The Company has not made any payments on the TECO Note.
Therefore, TECO has been vested with the rights to acquire ten
(10%) percent of the Company's issued and outstanding shares and
options, together with the right to appoint two members to the
Company's Board of Directors. By letter dated October 2, 1998,
TECO notified the Company that its nonpayment of principal and
interest constitutes an Event of Default under the Credit
Agreement. TECO has not taken any action to exercise its warrant
rights or make any appointments to the Company's Board at this
time; however, TECO has not waived any of its rights under the
Credit Agreement or Warrant Agreement. TECO has filed a Schedule
13-D and Form 3 with the SEC regarding such rights.

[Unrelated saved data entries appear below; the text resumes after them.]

-- ==== Sys2Proof/Machine/Sow.lean ====
section
/-! DEFINITION. Sowing, completing and unloading plots (R193, R194, R262, R333, R372 to R374), run records as bytes
(R398, R399, R375), and control flits (R332). -/

namespace Sys2Proof.Machine

/-! ## Answers to a multi-module sow (R333) -/

/-- What a member answers: sown, refused, or without the plot. -/
inductive SowAns where
  | sown | refused | without
  deriving DecidableEq, Repr

/-- An answer as a control flit's payload. DESIGN CHOICE, unsafe: log entry 19. -/
def ansBytes (a : SowAns) (code tick : Nat) (dig : BitVec 256) : List Byte :=
  leBytes 1 (match a with | .sown => 0 | .refused => 1 | .without => 2) ++ leBytes 1 code ++ leBytes 8 tick ++ digestBytes dig

/-- An answer counted. -/
def Asked.add (q : Asked) (a : SowAns) (code : Nat) : Asked :=
  match a with
  | .sown => { q with sown := q.sown + 1 }
  | .refused => { q with refused := q.refused + 1, code := if q.code = 0 then code else q.code }
  | .without => { q with without := q.without + 1 }

def Asked.total (q : Asked) : Nat := q.sown + q.refused + q.without

/-- A sow without a plot of its own on this module is posted once every member has answered (R373). -/
def State.askedDone (s : State) (q : Asked) : State :=
  if q.plot = none ∧ s.lnk.members ≤ q.total then
    let s : State := { s with lnk := { s.lnk with asked := s.lnk.asked.erase q } }
    s.complete q.src (b2n q.bad) (if q.bad then 0x07 else 0)
      (q.sown + q.refused * 2 ^ 16 + q.without * 2 ^ 32 + q.code * 2 ^ 48)
  else s

/-- An answer, of this module or of one further from the sender: counted here if this module is the sender, else sent on
toward it. -/
def State.sowAnswer (s : State) (tick : Nat) (dig : BitVec 256) (a : SowAns) (code : Nat) : State :=
  match s.lnk.asked.find? fun q => q.tick.toNat == tick && q.digest == dig with
  | some q =>
    let q' := q.add a code
    ({ s with lnk := { s.lnk with asked := s.lnk.asked.map fun x => if x = q then q' else x } } : State).askedDone q'
  | none =>
    match s.lnk.askedBy.find? fun e => e.1 == tick && e.2.1 == dig with
    | some e => s.sendControl e.2.2 6 (ansBytes a code tick dig)
    | none => s

/-! ## Control flits -/

/-- A control flit accepted (R329, R332, R333): a probe is answered with its arrival's tick (this module is B); an order is kept
for its own row and goes on down the tree; an answer is counted or sent on; the partner's domain may report formed. A thaw order
acts only on a frozen module, as it is captured (R334). On a link to another domain no control flit acts (R328). DESIGN CHOICE,
unsafe: log entry 19. -/
def ctlIn (l : Nat) (h : Hdr) (payload : List Byte) (s : State) : State :=
  let code := h.tag % 256
  let body := payload.take 42
  let tick := fieldAt body 0 8
  match if (s.link l).inDomain then code else 0 with
  | 1 =>
    let r := s.draw 6
    r.2.sendControl l 2 (body.take 9 ++ leBytes 9 (64 * s.now + r.1.toNat))
  | 3 =>
    let s : State := { s with lnk := { s.lnk with askedBy := (tick, BitVec.ofNat 256 (fieldAt body 8 32), l) :: s.lnk.askedBy } }
    let s := s.setLink l { s.link l with ctlIn := (s.link l).ctlIn ++ [leBytes 1 3 ++ body] }
    s.flood (some l) 3 body
  | 4 => (s.setLink l { s.link l with ctlIn := (s.link l).ctlIn ++ [leBytes 1 4 ++ body] }).flood (some l) 4 body
  | 6 =>
    let a := match fieldAt body 0 1 with
      | 0 => SowAns.sown
      | 1 => SowAns.refused
      | _ => SowAns.without
    s.sowAnswer (fieldAt body 2 8) (BitVec.ofNat 256 (fieldAt body 10 32)) a (fieldAt body 1 1)
  | 7 => s.setLink l { s.link l with partnerFormed := true, probes := 0, sumTheta := 0, sumDelay := 0 }
  | _ => s

/-- CONTROL_FLIT_RECEIVE (R332). -/
def execControlFlitReceive (l : BitVec 5) (wire : List Byte) (s : State) : Host.Outcome State Fault Refusal :=
  .next (s.receive l.toNat 3 wire fun h p s => ctlIn l.toNat h p s)

/-- An order kept on a link, taken off it. -/
def State.takeOrder (s : State) (l code tick : Nat) (rest : List Byte) : Option State :=
  let k := s.link l
  match k.ctlIn.find? fun e => e.take (9 + rest.length) == leBytes 1 code ++ leBytes 8 tick ++ rest with
  | some e => some (s.setLink l { k with ctlIn := k.ctlIn.erase e })
  | none => none

/-- MM_SOW_ORDER (R331, R333): the loaded multi-module plot of the order's digest is to be sown at S, or the order is
refused; a member with no such plot answers so. -/
def execMmSowOrder (l : BitVec 5) (tick : W64) (digest : BitVec 256) (s : State) : Host.Outcome State Fault Refusal :=
  match s.takeOrder l.toNat 3 tick.toNat (digestBytes digest) with
  | none => .next s
  | some s =>
    match s.plots.find? fun e => e.2.state == 2 && e.2.prog.multi && e.2.prog.digest == digest && e.2.sowAt == none with
    | none => .next (s.sowAnswer tick.toNat digest .without 0)
    | some e =>
      if s.lnk.slipped then .next (s.sowAnswer tick.toNat digest .refused 0x32)
      else if tick.toNat < s.now then .next (s.sowAnswer tick.toNat digest .refused 0x30)
      else .next (s.setPlot e.1 { e.2 with sowAt := some tick })

/-! ## SOW -/

/-- The tick a descriptor's rules count from: the fetch tick of a ring slot (R349). -/
def State.fetchTick (s : State) (src : Src) : Nat :=
  if src.mailbox then s.now else ((s.ring src.idx.toNat).slot src.slot.toNat).fetchTick

/-- The first tick at which a hold in progress may end; 0 with no hold (R409, R410). -/
def State.holdUntil (s : State) : Nat :=
  match s.clk.hold with
  | some h0 => holdEnd h0.toNat s.clk.target
  | none => 0

/-- Whether a tick falls in a hold in progress (R410). -/
def State.inHold (s : State) (t : Nat) : Bool :=
  match s.clk.hold with
  | some h0 => decide (h0.toNat ≤ t) && decide (t < s.holdUntil)
  | none => false

/-- SOW (R193, R262, R331 to R333, R410): of a loaded plot with no sow accepted; a multi-module plot is sown at least 64 ticks
ahead, in a domain of one too. Its completion comes when the plot completes or stops (R373); of a multi-module plot the order
goes out along the sow tree. DEDUCED, unsafe: log entry 18. -/
def execSow (src : Src) (s : State) : Host.Outcome State Fault Refusal :=
  if s.descriptor src 2 then
    let d := s.request src
    let p := fieldAt d 8 1
    let t := fieldAt d 16 8
    let x := s.plot p
    let refuse := fun (code : Nat) => s.complete src 1 0x07 (2 ^ 16 + code * 2 ^ 48)
    if 16 ≤ p then .next (s.complete src 1 0x06 0)
    else if x.state = 5 then .next (refuse x.stopCode)
    else if x.state ≠ 2 ∨ x.sowAt.isSome then .next (s.complete src 1 0x06 0)
    else
      let lead := if x.prog.multi then 64 * max 1 s.lnk.reach else 8
      if x.prog.multi ∧ s.lnk.slipped then .next (refuse 0x32)
      else if t < s.fetchTick src + lead then .next (refuse 0x30)
      else if t % 4 ≠ 0 then .next (refuse 0x31)
      else if s.inHold t then .next (refuse 0x33)
      else
        let s := s.setPlot p { x with sowAt := some (BitVec.ofNat 64 t), sowSrc := some src }
        let s := s.await 2 p src 0
        if x.prog.multi then
          let a : Asked := { plot := some p, src, digest := x.prog.digest, tick := BitVec.ofNat 64 t }
          let s : State := { s with lnk := { s.lnk with asked := s.lnk.asked ++ [a] } }
          .next (s.flood none 3 (leBytes 8 t ++ digestBytes x.prog.digest))
        else .next s
  else .next s

/-- The 264 bytes of the fence map (R447). -/
def State.fenceMap (s : State) : List Byte :=
  (List.range 132).flatMap fun p =>
    let b := s.bed p
    leBytes 1 (b.admin % 4) ++ leBytes 1 (if b.mapped then b.logical % 128 + 128 else 0)

/-- A bed started (R170, R176, R182, R196). -/
def Bed.sow (b : Bed) (t : W64) (cycles : Nat) : Bed :=
  { b with seq := { state := 3, sowTick := t, sowCycle := some cycles, last := cycles }, busyTill := cycles }

/-- The run record opened at a sowing (R398). -/
def State.openRec (s : State) (p : Nat) : State :=
  let g := (s.plot p).prog
  s.setRunRec p {
    valid := true, isOpen := true, compat := g.compat, debug := g.debug, sowTick := s.clk.sundial,
    progDigest := g.digest, fwDigest := s.sec.fwDigest, fenceDigest := digest s.fenceMap, opPoint := s.clk.point,
    events := (s.plot p).early.take recLimit }

/-- A plot sown at the current tick. A run that is stretched and begins with it counts as the plot's own (R412). -/
def State.sowPlot (s : State) (p : Nat) : State :=
  let x := s.plot p
  let t := s.clk.sundial
  let s := s.setPlot p { x with
    state := 3, sowAt := none, sowTick := t, sowCycle := s.clk.cycles, frozenTicks := 0, slow := [], hint := none, episode := none,
    landings := [], runner := [], words := [], parts := [], partials := [], gathers := [], sentCount := [], recvCount := [],
    early := [] }
  let s := (s.mapBeds p fun (b : Bed) => b.sow t s.clk.cycles).openRec p
  if s.clk.runStretched then
    let r := s.runRec p
    (s.setRunRec p { r with stretched := true, stretches := 1 }).setPlot p { s.plot p with
      episode := some { tick := t, runs := 1, source := s.clk.runSource } }
  else s

/-- What refuses a sowing at its tick (R193, R262, R410, R418): a code, or 0. -/
def State.sowCode (s : State) (p t : Nat) : Nat :=
  if t < s.now then 0x30
  else if t % 4 ≠ 0 ∨ s.clk.runStart ≠ s.clk.sundial then 0x31
  else if s.inHold t then 0x33
  else if !s.admits s.clk.point (p :: s.plotsIn [3, 4]) then 0x34
  else 0

/-- The answers to a sow gathered on without this module's plot, which was refused or is gone. -/
def State.dropAsked (s : State) (p : Nat) (bad : Bool) : State :=
  let f := fun (q : Asked) => if q.plot == some p then { q with plot := none, bad := bad } else q
  { s with lnk := { s.lnk with asked := s.lnk.asked.map f } }

/-- A sow refused at its tick: the plot stays loaded and may be sown again; the SOW of this module completes, or, of a
multi-module plot, waits for the other members' answers. -/
def State.refuseSow (s : State) (p code : Nat) : State :=
  let x := s.plot p
  let s := s.setPlot p { x with sowAt := none, sowSrc := none }
  match x.sowSrc with
  | none => s
  | some src =>
    if x.prog.multi then
      s.dropAsked p true
    else s.complete src 1 0x07 (2 ^ 16 + code * 2 ^ 48)

/-- PLOT_SOW (R193, R262): in tick S every bed of the plot starts at the next A-clock edge, or the order is refused.
DEDUCED, unsafe: log entry 18. -/
def execPlotSow (p : BitVec 4) (s : State) : Host.Outcome State Fault Refusal :=
  let p := p.toNat
  let x := s.plot p
  match x.sowAt with
  | none => .next s
  | some t =>
    if x.state = 2 ∧ s.running ∧ s.clk.locked ∧ t.toNat ≤ s.now then
      let code := s.sowCode p t.toNat
      if code = 0 then
        let s := s.sowPlot p
        .next (if x.prog.multi then s.sowAnswer t.toNat x.prog.digest .sown 0 else s)
      else
        let s := s.refuseSow p code
        .next (if x.prog.multi then s.sowAnswer t.toNat x.prog.digest .refused code else s)
    else .next s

During the first quarter of 1998, the Company entered into
an agreement with J. M. Huber Corporation (Huber) for the
development of Grand Isle Block 55, offshore Louisiana, wherein
two wells were to be drilled. During the drilling of the initial
well, reserves were encountered; however, control of the well was
lost necessitating the well to be shut in and a sidetrack well to
be initiated. The additional costs of the re-drill as well as
the cost of the material and equipment lost in the original well,
estimated to be approximately $3.7 million, is reimbursable by
the Company's insurance program, less deductibles totaling
$300,000. Confirmation of coverage was received by the Company
from the underwriters on July 22, 1998, and the Company has
received $2.8 million to date. The remaining $600,000 is
expected to be received within the next 60 days. During the
third quarter of 1998, the Company successfully completed the
side track well and an additional well from the A Platform on
Grand Isle Block 55. Initial production commenced in September
1998 at the rate of approximately 1,500 barrels of oil per day.
Huber has not assigned an ownership interest in the well to the
Company based upon Huber's interpretation of the participation
agreement that all trade creditors must be paid in full prior to
any such assignment. The Company currently has trade payables of
approximately $12 million in association with the drilling of
these wells.
During the first quarter of 1998, the Company participated
in the drilling of a well on Galveston Block 213, a property
purchased in the TECO acquisition. The well commenced production
on May 28, 1998 and is currently producing at a rate of
approximately 13 mmcfe of gas per day. The Company owns a 33.3%
working interest in the well which is being operated by Basin
Exploration, Inc.
In April 1998, the Company entered into a Participation
Agreement with Westport Oil & Gas Company, Inc. to develop
Vermillion Block 220, offshore Louisiana. The parties commenced
the drilling of a well; and after review of the drilling results,
the Company has elected not to complete the well.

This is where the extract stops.